The role of the GP in the end-of-life palliative care
As a GP, your role is to:
- use systems to proactively identify, record and review patients, their family and carers
- holistically assess and support the needs of the patient, family and carers
- understand diversity of need across age, gender, diagnosis, disability, sexuality, culture and spirituality to enable personalised care
- identify reversible conditions or deterioration and proactively plan for anticipated changes in capacity
- recognise common themes and consideration required for sensitive communication
- manage the general medical care and support the needs of patients with advanced serious illness and end-of-life care
- understand the purpose and function of the multidisciplinary team (MDT) and work in partnership to optimise care
- meet the needs of people in the last days of life, to ensure the best care and death possible, guided by appropriate frameworks to support end-of-life care
- deliver care with compassion, so that the person can die with dignity and minimal distress
- establish continuity of care with regular reviews of the person’s needs and wishes, and revise care and support plans accordingly
- understand your role in care after death, including death certification, liaising with the coroner and the medical examiner, and supporting normal and complex grief responses
- participate in reflective practice to learn from deaths and improve your practice
Knowledge and skills guide
The General Medical Council (GMC) defines people as ‘approaching the end of life’ when they are likely to die within the next 12 months.1 This includes: patients whose death is imminent (expected within a few hours or days); those with advanced, progressive, incurable conditions, general frailty and coexisting conditions; and life-threatening acute conditions or deterioration caused by sudden catastrophic events. Palliative care is a broader approach that improves the quality of life of patients and families facing the problems associated with life-limiting and life-threatening illness, which may be physical, psychological, cultural, social and spiritual.

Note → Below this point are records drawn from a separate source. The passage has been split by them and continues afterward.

/-! ### The annunciator, counters and diagnosis (chapters 8 and 9) -/

/-- R158: SILENCE adds every true condition to the mute set and takes none out but those that are false; the sounder falls
silent. Nothing else changes. -/
def Obligations.SilenceMutesTrueConditions : Prop :=
  (∀ c : Conditions, c.code = (if c.held then 1 else 0) + (if c.level then 2 else 0) + (if c.lag then 4 else 0) +
    (if c.stall then 8 else 0) + (if c.probe then 16 else 0)) ∧
  ∀ (s : State) (item : Item), s.Hears .console →
    ∃ t, exec (.silence .console item []) s = .next t ∧
      t.sounder = { playing := none, positionMs := if s.sounder.playing = none then s.sounder.positionMs else 0
                    muted := s.conditions } ∧
      t.sounder.tone = none ∧ t.SameDeck s ∧ t.PermitsFollow ∧ t.aliveA = s.aliveA ∧ t.aliveB = s.aliveB ∧
      t.port .console = { s.port .console with
        receiver := .answering ⟨.accept, 0x59, be1 s.conditions.code ++ be1 s.conditions.code ++ be1 0⟩
        counters := (s.port .console).counters.afterGood .accept } ∧
      ∀ p, p ≠ .console → t.port p = s.port p

/-- R162 and R154: COUNTERS page 0 answers the 24 port counters, its own frame counted, and clears them all; its GOOD
count is not kept. Nothing else changes. -/
def Obligations.CountersPageZeroClears : Prop :=
  ∀ (s : State) (item : Item), s.Hears .console →
    ∃ t, exec (.countersReadClear .console item []) s = .next t ∧ t.SameDeck s ∧ t.OutputsFrom s ∧
      t.aliveA = s.aliveA ∧ t.aliveB = s.aliveB ∧
      (∀ p, p ≠ .console → t.port p = { s.port p with counters := PortCounters.zero }) ∧
      t.port .console = { s.port .console with
        counters := PortCounters.zero
        receiver := .answering ⟨.accept, 0x60,
          [Port.stationA, .stationB, .feed].flatMap (fun q =>
            let k := (s.port q).counters
            be2 k.good ++ be2 k.check ++ be2 k.gap ++ be2 k.length ++ be2 k.overrun ++ be2 k.refused) ++
          (let k := (s.port .console).counters
          be2 (sat16 (k.good + 1)) ++ be2 k.check ++ be2 k.gap ++ be2 k.length ++ be2 k.overrun ++ be2 k.refused)⟩ }

/-- R163 and R164: DIAGNOSE answers what it finds in 21 bytes. A memory found bad stays bad (the model's choice, log entry
6); a bad retained check has the start-up sequence run once the answer has left. Nothing else changes. R165 and R167: a
check is good while it is the CRC over the contents; a memory found bad keeps its contents under a check that is not. -/
def Obligations.DiagnoseAnswersWhatItFinds : Prop :=
  (∀ m : Retained,
    m.formed = crc16 (Config.retainedLayout m.toRetainedCopy) ∧ (m.checkGood = true ↔ m.check = m.formed) ∧
    m.found true = m ∧ m.found false = m.spoil ∧ m.spoil.toRetainedCopy = m.toRetainedCopy ∧ m.spoil.checkGood = false) ∧
  (∀ m : Store,
    (m.checkGood = true ↔ m.check = crc16 (Config.storeLayout m.contents)) ∧
    m.found true = m ∧ m.found false = m.spoil ∧ m.spoil.contents = m.contents ∧ m.spoil.checkGood = false) ∧
  (∀ c : Configuration, Store.holding c = ⟨c, crc16 (Config.storeLayout c)⟩) ∧
  ∀ (s : State) (item : Item) (seen : Findings), s.Hears .console →
    let retainedGood := s.retained.checkGood && seen.retainedIntact
    let storeGood := s.store.checkGood && seen.storeIntact
    let drivenA := decide ((s.mode = .rise ∨ s.mode = .crawl) ∧ s.holds = []) && s.aliveA.isSome
    let drivenB := decide ((s.mode = .rise ∨ s.mode = .crawl) ∧ s.holds = []) && s.aliveB.isSome
    let bit := fun b : Bool => be1 (if b then 1 else 0)
    Answered (.diagnose .console item [] seen) .console ⟨.accept, 0x5F,
      bit (!retainedGood) ++ bit (!storeGood) ++
      (s.probes.toList.flatMap fun p => be1 (match p.state with | .new => 0 | .good => 1 | .fault => 2)) ++
      bit drivenA ++ bit seen.sensedA ++ bit drivenB ++ bit seen.sensedB ++
      be1 ((if drivenA = seen.sensedA then 0 else 1) + (if drivenB = seen.sensedB then 0 else 2) +
        (if seen.load = .present then 0 else 4)) ++
      be1 (match seen.load with | .present => 0 | .openCircuit => 1 | .shorted => 2) ++ bit s.batteryLow⟩ s
      { s with
        retained := s.retained.found seen.retainedIntact
        store := s.store.found seen.storeIntact
        afterAnswer := if retainedGood then s.afterAnswer else .retainedLoss }

/-! ### Speeds, the store and start-up (chapters 8 and 10) -/

/-- R142: PORT SET holds a port's new speed. The line of a port that is listening or gathering takes it at once, dropping
a partial frame uncounted when it changes; the line of a port that is answering, port 4 here, keeps its speed. Nothing
else changes. An item outside 1..4 is refused ITEM, and a speed code above 4 RANGE. A load or a factory restore sends its
four speeds on to the ports in the same way (R141). -/
def Obligations.PortSetHoldsTheSpeed : Prop :=
  [Speed.b9600, .b19200, .b38400, .b57600, .b115200].map Speed.code = [0, 1, 2, 3, 4] ∧
  (∀ (n : Nat) (v : Speed), Speed.ofCode? n = some v ↔ v.code = n) ∧
  (∀ (s : State) (speeds : Vector Speed 4),
    s.setSpeeds speeds = { s with ports := (s.setSpeeds speeds).ports } ∧
    ∀ q : Port,
      let r := s.port q
      let v := speeds[q.ix]
      let atOnce := q ≠ .console ∧ (r.receiver = .listening ∨ ∃ frame, r.receiver = .collecting frame)
      (atOnce → r.lineSpeed ≠ v →
        (s.setSpeeds speeds).port q = { r with speed := v, lineSpeed := v, receiver := .listening }) ∧
      (¬ atOnce ∨ r.lineSpeed = v → (s.setSpeeds speeds).port q = { r with speed := v })) ∧
  (∀ (s : State) (item : Item) (b : Byte), s.Hears .console →
    (item.toNat = 0 ∨ 4 < item.toNat → Refused (.portSet .console item [b]) .console 0x61 0x04 item.toNat s) ∧
    (1 ≤ item.toNat → item.toNat ≤ 4 → 4 < b.toNat → Refused (.portSet .console item [b]) .console 0x61 0x05 1 s)) ∧
  ∀ (s : State) (item : Item) (q : Port) (b : Byte) (v : Speed),
    s.Hears .console → item.toNat = q.number → Speed.ofCode? b.toNat = some v →
    let r := s.port q
    let atOnce := q ≠ .console ∧ (r.receiver = .listening ∨ ∃ frame, r.receiver = .collecting frame)
    (atOnce → r.lineSpeed ≠ v →
      Answered (.portSet .console item [b]) .console ⟨.accept, 0x61, be1 v.code⟩ s
        (s.setPort q { r with speed := v, lineSpeed := v, receiver := .listening })) ∧
    (¬ atOnce ∨ r.lineSpeed = v →
      Answered (.portSet .console item [b]) .console ⟨.accept, 0x61, be1 v.code⟩ s
        (s.setPort q { r with speed := v }))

For each problem or disease, consider the following areas within the general context of primary care:
- the natural history of the condition, including whether acute or chronic
- the incidence and prevalence, including in different demographic groups
- typical and atypical presentations
- recognition of normal variations throughout life
- risk factors, including lifestyle, socio-economic and genetic factors
- diagnostic features and differential diagnosis
- recognition of ‘alarm’ or ‘red flag’ features
- appropriate and appropriateness of investigations
- interpretation of test results
- management, including self-care, emergency and continuing care, chronic disease monitoring
- patient and carer information and education
- prognosis, and management of uncertainty
- benefits of non-health-based support for the patient, family and carers.
Symptoms and signs
- Pain, including the psychosocial-cultural and spiritual aspects
- Gastrointestinal symptoms (such as nausea and vomiting, ascites and hiccups)
- Cachexia, anorexia and fatigue
- Psychological symptoms (such as restlessness and terminal agitation)
- Neurological symptoms (for example, headaches, fits, limb weakness)
- Respiratory symptoms (such as breathlessness and excessive secretions)
- Skin symptoms (such as pruritis, lymphoedema and pressure sores)
- Signs and symptoms of dying may include an exacerbation of those listed above
- Psychological distress and anticipatory grief (patient and carer)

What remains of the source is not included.